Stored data
== Segment start ==

/-! ### dropDesc -/

@[simp] theorem dropDesc_pending (id : Nat) : (s.dropDesc id).pending = s.pending := rfl
@[simp] theorem dropDesc_tick (id : Nat) : (s.dropDesc id).tick = s.tick := rfl
@[simp] theorem dropDesc_ident (id : Nat) : (s.dropDesc id).ident = s.ident := rfl
@[simp] theorem dropDesc_portA (id : Nat) : (s.dropDesc id).portA = s.portA := rfl
@[simp] theorem dropDesc_portB (id : Nat) : (s.dropDesc id).portB = s.portB := rfl
@[simp] theorem dropDesc_spaces (id : Nat) : (s.dropDesc id).spaces = s.spaces := rfl
@[simp] theorem dropDesc_descs (id : Nat) : (s.dropDesc id).descs = s.descs.filter (fun d => d.id != id) := rfl
@[simp] theorem dropDesc_nextDesc (id : Nat) : (s.dropDesc id).nextDesc = s.nextDesc := rfl
@[simp] theorem dropDesc_segs (id : Nat) : (s.dropDesc id).segs = s.segs := rfl
@[simp] theorem dropDesc_tenants (id : Nat) : (s.dropDesc id).tenants = s.tenants := rfl
@[simp] theorem dropDesc_creating (id : Nat) : (s.dropDesc id).creating = s.creating := rfl
@[simp] theorem dropDesc_removing (id : Nat) : (s.dropDesc id).removing = s.removing := rfl
@[simp] theorem dropDesc_ledger (id : Nat) : (s.dropDesc id).ledger = s.ledger := rfl
@[simp] theorem dropDesc_awl (id : Nat) : (s.dropDesc id).awl = s.awl := rfl
@[simp] theorem dropDesc_cinch (id : Nat) : (s.dropDesc id).cinch = s.cinch := rfl
@[simp] theorem dropDesc_media (id : Nat) : (s.dropDesc id).media = s.media := rfl
@[simp] theorem dropDesc_secure (id : Nat) : (s.dropDesc id).secure = s.secure := rfl
@[simp] theorem dropDesc_update (id : Nat) : (s.dropDesc id).update = s.update := rfl
@[simp] theorem dropDesc_power (id : Nat) : (s.dropDesc id).power = s.power := rfl
@[simp] theorem dropDesc_boot (id : Nat) : (s.dropDesc id).boot = s.boot := rfl
@[simp] theorem dropDesc_smbus (id : Nat) : (s.dropDesc id).smbus = s.smbus := rfl
@[simp] theorem dropDesc_events (id : Nat) : (s.dropDesc id).events = s.events := rfl
@[simp] theorem dropDesc_span (id : Nat) : (s.dropDesc id).span = s.span := rfl
@[simp] theorem dropDesc_counters (id : Nat) : (s.dropDesc id).counters = s.counters := rfl
@[simp] theorem dropDesc_latches (id : Nat) : (s.dropDesc id).latches = s.latches := rfl
@[simp] theorem dropDesc_free (id : Nat) : (s.dropDesc id).free = s.free := rfl

/-! ### setPhase -/

@[simp] theorem setPhase_pending (id : Nat) (ph : Phase) : (s.setPhase id ph).pending = s.pending := rfl
@[simp] theorem setPhase_tick (id : Nat) (ph : Phase) : (s.setPhase id ph).tick = s.tick := rfl
@[simp] theorem setPhase_ident (id : Nat) (ph : Phase) : (s.setPhase id ph).ident = s.ident := rfl
@[simp] theorem setPhase_portA (id : Nat) (ph : Phase) : (s.setPhase id ph).portA = s.portA := rfl
@[simp] theorem setPhase_portB (id : Nat) (ph : Phase) : (s.setPhase id ph).portB = s.portB := rfl
@[simp] theorem setPhase_spaces (id : Nat) (ph : Phase) : (s.setPhase id ph).spaces = s.spaces := rfl
@[simp] theorem setPhase_descs (id : Nat) (ph : Phase) : (s.setPhase id ph).descs = s.descs.map (fun d => if d.id = id then { d with phase := ph } else d) := rfl
@[simp] theorem setPhase_nextDesc (id : Nat) (ph : Phase) : (s.setPhase id ph).nextDesc = s.nextDesc := rfl
@[simp] theorem setPhase_segs (id : Nat) (ph : Phase) : (s.setPhase id ph).segs = s.segs := rfl
@[simp] theorem setPhase_tenants (id : Nat) (ph : Phase) : (s.setPhase id ph).tenants = s.tenants := rfl
@[simp] theorem setPhase_creating (id : Nat) (ph : Phase) : (s.setPhase id ph).creating = s.creating := rfl
@[simp] theorem setPhase_removing (id : Nat) (ph : Phase) : (s.setPhase id ph).removing = s.removing := rfl
@[simp] theorem setPhase_ledger (id : Nat) (ph : Phase) : (s.setPhase id ph).ledger = s.ledger := rfl
@[simp] theorem setPhase_awl (id : Nat) (ph : Phase) : (s.setPhase id ph).awl = s.awl := rfl
@[simp] theorem setPhase_cinch (id : Nat) (ph : Phase) : (s.setPhase id ph).cinch = s.cinch := rfl
@[simp] theorem setPhase_media (id : Nat) (ph : Phase) : (s.setPhase id ph).media = s.media := rfl
@[simp] theorem setPhase_secure (id : Nat) (ph : Phase) : (s.setPhase id ph).secure = s.secure := rfl
@[simp] theorem setPhase_update (id : Nat) (ph : Phase) : (s.setPhase id ph).update = s.update := rfl
@[simp] theorem setPhase_power (id : Nat) (ph : Phase) : (s.setPhase id ph).power = s.power := rfl
@[simp] theorem setPhase_boot (id : Nat) (ph : Phase) : (s.setPhase id ph).boot = s.boot := rfl
@[simp] theorem setPhase_smbus (id : Nat) (ph : Phase) : (s.setPhase id ph).smbus = s.smbus := rfl
@[simp] theorem setPhase_events (id : Nat) (ph : Phase) : (s.setPhase id ph).events = s.events := rfl
@[simp] theorem setPhase_span (id : Nat) (ph : Phase) : (s.setPhase id ph).span = s.span := rfl
@[simp] theorem setPhase_counters (id : Nat) (ph : Phase) : (s.setPhase id ph).counters = s.counters := rfl
@[simp] theorem setPhase_latches (id : Nat) (ph : Phase) : (s.setPhase id ph).latches = s.latches := rfl
@[simp] theorem setPhase_free (id : Nat) (ph : Phase) : (s.setPhase id ph).free = s.free := rfl

/-! ### clearCounter -/

@[simp] theorem clearCounter_pending (a : Nat) : (s.clearCounter a).pending = s.pending := rfl
@[simp] theorem clearCounter_tick (a : Nat) : (s.clearCounter a).tick = s.tick := rfl
@[simp] theorem clearCounter_ident (a : Nat) : (s.clearCounter a).ident = s.ident := rfl
@[simp] theorem clearCounter_portA (a : Nat) : (s.clearCounter a).portA = s.portA := rfl
@[simp] theorem clearCounter_portB (a : Nat) : (s.clearCounter a).portB = s.portB := rfl
@[simp] theorem clearCounter_spaces (a : Nat) : (s.clearCounter a).spaces = s.spaces := rfl
@[simp] theorem clearCounter_descs (a : Nat) : (s.clearCounter a).descs = s.descs := rfl
@[simp] theorem clearCounter_nextDesc (a : Nat) : (s.clearCounter a).nextDesc = s.nextDesc := rfl
@[simp] theorem clearCounter_segs (a : Nat) : (s.clearCounter a).segs = s.segs := rfl
@[simp] theorem clearCounter_tenants (a : Nat) : (s.clearCounter a).tenants = s.tenants := rfl
@[simp] theorem clearCounter_creating (a : Nat) : (s.clearCounter a).creating = s.creating := rfl
@[simp] theorem clearCounter_removing (a : Nat) : (s.clearCounter a).removing = s.removing := rfl
@[simp] theorem clearCounter_ledger (a : Nat) : (s.clearCounter a).ledger = s.ledger := rfl
@[simp] theorem clearCounter_awl (a : Nat) : (s.clearCounter a).awl = s.awl := rfl
@[simp] theorem clearCounter_cinch (a : Nat) : (s.clearCounter a).cinch = s.cinch := rfl
@[simp] theorem clearCounter_media (a : Nat) : (s.clearCounter a).media = s.media := rfl
@[simp] theorem clearCounter_secure (a : Nat) : (s.clearCounter a).secure = s.secure := rfl
@[simp] theorem clearCounter_update (a : Nat) : (s.clearCounter a).update = s.update := rfl
@[simp] theorem clearCounter_power (a : Nat) : (s.clearCounter a).power = s.power := rfl
@[simp] theorem clearCounter_boot (a : Nat) : (s.clearCounter a).boot = s.boot := rfl
@[simp] theorem clearCounter_smbus (a : Nat) : (s.clearCounter a).smbus = s.smbus := rfl
@[simp] theorem clearCounter_events (a : Nat) : (s.clearCounter a).events = s.events := rfl
@[simp] theorem clearCounter_span (a : Nat) : (s.clearCounter a).span = s.span := rfl
@[simp] theorem clearCounter_counters (a : Nat) : (s.clearCounter a).counters = eraseKey a s.counters := rfl
@[simp] theorem clearCounter_latches (a : Nat) : (s.clearCounter a).latches = s.latches := rfl
@[simp] theorem clearCounter_free (a : Nat) : (s.clearCounter a).free = s.free := rfl

/-! ### setLatch -/

@[simp] theorem setLatch_pending (p : Path) (a v : Nat) : (s.setLatch p a v).pending = s.pending := rfl
@[simp] theorem setLatch_tick (p : Path) (a v : Nat) : (s.setLatch p a v).tick = s.tick := rfl
@[simp] theorem setLatch_ident (p : Path) (a v : Nat) : (s.setLatch p a v).ident = s.ident := rfl
@[simp] theorem setLatch_portA (p : Path) (a v : Nat) : (s.setLatch p a v).portA = s.portA := rfl
@[simp] theorem setLatch_portB (p : Path) (a v : Nat) : (s.setLatch p a v).portB = s.portB := rfl
@[simp] theorem setLatch_spaces (p : Path) (a v : Nat) : (s.setLatch p a v).spaces = s.spaces := rfl
@[simp] theorem setLatch_descs (p : Path) (a v : Nat) : (s.setLatch p a v).descs = s.descs := rfl
@[simp] theorem setLatch_nextDesc (p : Path) (a v : Nat) : (s.setLatch p a v).nextDesc = s.nextDesc := rfl
@[simp] theorem setLatch_segs (p : Path) (a v : Nat) : (s.setLatch p a v).segs = s.segs := rfl
@[simp] theorem setLatch_tenants (p : Path) (a v : Nat) : (s.setLatch p a v).tenants = s.tenants := rfl
@[simp] theorem setLatch_creating (p : Path) (a v : Nat) : (s.setLatch p a v).creating = s.creating := rfl
@[simp] theorem setLatch_removing (p : Path) (a v : Nat) : (s.setLatch p a v).removing = s.removing := rfl
@[simp] theorem setLatch_ledger (p : Path) (a v : Nat) : (s.setLatch p a v).ledger = s.ledger := rfl
@[simp] theorem setLatch_awl (p : Path) (a v : Nat) : (s.setLatch p a v).awl = s.awl := rfl
@[simp] theorem setLatch_cinch (p : Path) (a v : Nat) : (s.setLatch p a v).cinch = s.cinch := rfl
@[simp] theorem setLatch_media (p : Path) (a v : Nat) : (s.setLatch p a v).media = s.media := rfl
@[simp] theorem setLatch_secure (p : Path) (a v : Nat) : (s.setLatch p a v).secure = s.secure := rfl
@[simp] theorem setLatch_update (p : Path) (a v : Nat) : (s.setLatch p a v).update = s.update := rfl
@[simp] theorem setLatch_power (p : Path) (a v : Nat) : (s.setLatch p a v).power = s.power := rfl
@[simp] theorem setLatch_boot (p : Path) (a v : Nat) : (s.setLatch p a v).boot = s.boot := rfl
@[simp] theorem setLatch_smbus (p : Path) (a v : Nat) : (s.setLatch p a v).smbus = s.smbus := rfl
@[simp] theorem setLatch_events (p : Path) (a v : Nat) : (s.setLatch p a v).events = s.events := rfl
@[simp] theorem setLatch_span (p : Path) (a v : Nat) : (s.setLatch p a v).span = s.span := rfl
@[simp] theorem setLatch_counters (p : Path) (a v : Nat) : (s.setLatch p a v).counters = s.counters := rfl
@[simp] theorem setLatch_latches (p : Path) (a v : Nat) : (s.setLatch p a v).latches = ((p, a), v) :: s.latches.filter (fun x => x.1 != (p, a)) := rfl
@[simp] theorem setLatch_free (p : Path) (a v : Nat) : (s.setLatch p a v).free = s.free := rfl

/-! ### modSpace -/

@[simp] theorem modSpace_pending (fn sp : Nat) (f : Space → Space) : (s.modSpace fn sp f).pending = s.pending := rfl
@[simp] theorem modSpace_tick (fn sp : Nat) (f : Space → Space) : (s.modSpace fn sp f).tick = s.tick := rfl
@[simp] theorem modSpace_ident (fn sp : Nat) (f : Space → Space) : (s.modSpace fn sp f).ident = s.ident := rfl
@[simp] theorem modSpace_portA (fn sp : Nat) (f : Space → Space) : (s.modSpace fn sp f).portA = s.portA := rfl
@[simp] theorem modSpace_portB (fn sp : Nat) (f : Space → Space) : (s.modSpace fn sp f).portB = s.portB := rfl
@[simp] theorem modSpace_spaces (fn sp : Nat) (f : Space → Space) : (s.modSpace fn sp f).spaces = s.spaces.modify (fnIndex fn) (fun l => l.modify sp f) := rfl
@[simp] theorem modSpace_descs (fn sp : Nat) (f : Space → Space) : (s.modSpace fn sp f).descs = s.descs := rfl
@[simp] theorem modSpace_nextDesc (fn sp : Nat) (f : Space → Space) : (s.modSpace fn sp f).nextDesc = s.nextDesc := rfl
@[simp] theorem modSpace_segs (fn sp : Nat) (f : Space → Space) : (s.modSpace fn sp f).segs = s.segs := rfl
@[simp] theorem modSpace_tenants (fn sp : Nat) (f : Space → Space) : (s.modSpace fn sp f).tenants = s.tenants := rfl
@[simp] theorem modSpace_creating (fn sp : Nat) (f : Space → Space) : (s.modSpace fn sp f).creating = s.creating := rfl
@[simp] theorem modSpace_removing (fn sp : Nat) (f : Space → Space) : (s.modSpace fn sp f).removing = s.removing := rfl
@[simp] theorem modSpace_ledger (fn sp : Nat) (f : Space → Space) : (s.modSpace fn sp f).ledger = s.ledger := rfl
@[simp] theorem modSpace_awl (fn sp : Nat) (f : Space → Space) : (s.modSpace fn sp f).awl = s.awl := rfl
@[simp] theorem modSpace_cinch (fn sp : Nat) (f : Space → Space) : (s.modSpace fn sp f).cinch = s.cinch := rfl
@[simp] theorem modSpace_media (fn sp : Nat) (f : Space → Space) : (s.modSpace fn sp f).media = s.media := rfl
@[simp] theorem modSpace_secure (fn sp : Nat) (f : Space → Space) : (s.modSpace fn sp f).secure = s.secure := rfl
@[simp] theorem modSpace_update (fn sp : Nat) (f : Space → Space) : (s.modSpace fn sp f).update = s.update := rfl
@[simp] theorem modSpace_power (fn sp : Nat) (f : Space → Space) : (s.modSpace fn sp f).power = s.power := rfl
@[simp] theorem modSpace_boot (fn sp : Nat) (f : Space → Space) : (s.modSpace fn sp f).boot = s.boot := rfl
@[simp] theorem modSpace_smbus (fn sp : Nat) (f : Space → Space) : (s.modSpace fn sp f).smbus = s.smbus := rfl
@[simp] theorem modSpace_events (fn sp : Nat) (f : Space → Space) : (s.modSpace fn sp f).events = s.events := rfl
@[simp] theorem modSpace_span (fn sp : Nat) (f : Space → Space) : (s.modSpace fn sp f).span = s.span := rfl
@[simp] theorem modSpace_counters (fn sp : Nat) (f : Space → Space) : (s.modSpace fn sp f).counters = s.counters := rfl
@[simp] theorem modSpace_latches (fn sp : Nat) (f : Space → Space) : (s.modSpace fn sp f).latches = s.latches := rfl
@[simp] theorem modSpace_free (fn sp : Nat) (f : Space → Space) : (s.modSpace fn sp f).free = s.free := rfl

/-! ### restartSpaces -/

@[simp] theorem restartSpaces_pending (fn : Nat) : (s.restartSpaces fn).pending = s.pending := rfl
@[simp] theorem restartSpaces_tick (fn : Nat) : (s.restartSpaces fn).tick = s.tick := rfl
@[simp] theorem restartSpaces_ident (fn : Nat) : (s.restartSpaces fn).ident = s.ident := rfl
@[simp] theorem restartSpaces_portA (fn : Nat) : (s.restartSpaces fn).portA = s.portA := rfl
@[simp] theorem restartSpaces_portB (fn : Nat) : (s.restartSpaces fn).portB = s.portB := rfl
@[simp] theorem restartSpaces_spaces (fn : Nat) : (s.restartSpaces fn).spaces = s.spaces.modify (fnIndex fn) (fun _ => List.replicate 8 Space.fresh) := rfl
@[simp] theorem restartSpaces_descs (fn : Nat) : (s.restartSpaces fn).descs = s.descs := rfl
@[simp] theorem restartSpaces_nextDesc (fn : Nat) : (s.restartSpaces fn).nextDesc = s.nextDesc := rfl
@[simp] theorem restartSpaces_segs (fn : Nat) : (s.restartSpaces fn).segs = s.segs := rfl
@[simp] theorem restartSpaces_tenants (fn : Nat) : (s.restartSpaces fn).tenants = s.tenants := rfl
@[simp] theorem restartSpaces_creating (fn : Nat) : (s.restartSpaces fn).creating = s.creating := rfl
@[simp] theorem restartSpaces_removing (fn : Nat) : (s.restartSpaces fn).removing = s.removing := rfl
@[simp] theorem restartSpaces_ledger (fn : Nat) : (s.restartSpaces fn).ledger = s.ledger := rfl
@[simp] theorem restartSpaces_awl (fn : Nat) : (s.restartSpaces fn).awl = s.awl := rfl
@[simp] theorem restartSpaces_cinch (fn : Nat) : (s.restartSpaces fn).cinch = s.cinch := rfl
@[simp] theorem restartSpaces_media (fn : Nat) : (s.restartSpaces fn).media = s.media := rfl
@[simp] theorem restartSpaces_secure (fn : Nat) : (s.restartSpaces fn).secure = s.secure := rfl
@[simp] theorem restartSpaces_update (fn : Nat) : (s.restartSpaces fn).update = s.update := rfl
@[simp] theorem restartSpaces_power (fn : Nat) : (s.restartSpaces fn).power = s.power := rfl
@[simp] theorem restartSpaces_boot (fn : Nat) : (s.restartSpaces fn).boot = s.boot := rfl
@[simp] theorem restartSpaces_smbus (fn : Nat) : (s.restartSpaces fn).smbus = s.smbus := rfl
@[simp] theorem restartSpaces_events (fn : Nat) : (s.restartSpaces fn).events = s.events := rfl
@[simp] theorem restartSpaces_span (fn : Nat) : (s.restartSpaces fn).span = s.span := rfl
@[simp] theorem restartSpaces_counters (fn : Nat) : (s.restartSpaces fn).counters = s.counters := rfl
@[simp] theorem restartSpaces_latches (fn : Nat) : (s.restartSpaces fn).latches = s.latches := rfl
@[simp] theorem restartSpaces_free (fn : Nat) : (s.restartSpaces fn).free = s.free := rfl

== Segment end ==

Using the entries above, return exactly the lines from the line with "fn).awl = s.awl := rfl" to the line with "fn).smbus = s.smbus := rfl", counting both of those lines.

#### Output for this task:
@[simp] theorem restartSpaces_awl (fn : Nat) : (s.restartSpaces fn).awl = s.awl := rfl
@[simp] theorem restartSpaces_cinch (fn : Nat) : (s.restartSpaces fn).cinch = s.cinch := rfl
@[simp] theorem restartSpaces_media (fn : Nat) : (s.restartSpaces fn).media = s.media := rfl
@[simp] theorem restartSpaces_secure (fn : Nat) : (s.restartSpaces fn).secure = s.secure := rfl
@[simp] theorem restartSpaces_update (fn : Nat) : (s.restartSpaces fn).update = s.update := rfl
@[simp] theorem restartSpaces_power (fn : Nat) : (s.restartSpaces fn).power = s.power := rfl
@[simp] theorem restartSpaces_boot (fn : Nat) : (s.restartSpaces fn).boot = s.boot := rfl
@[simp] theorem restartSpaces_smbus (fn : Nat) : (s.restartSpaces fn).smbus = s.smbus := rfl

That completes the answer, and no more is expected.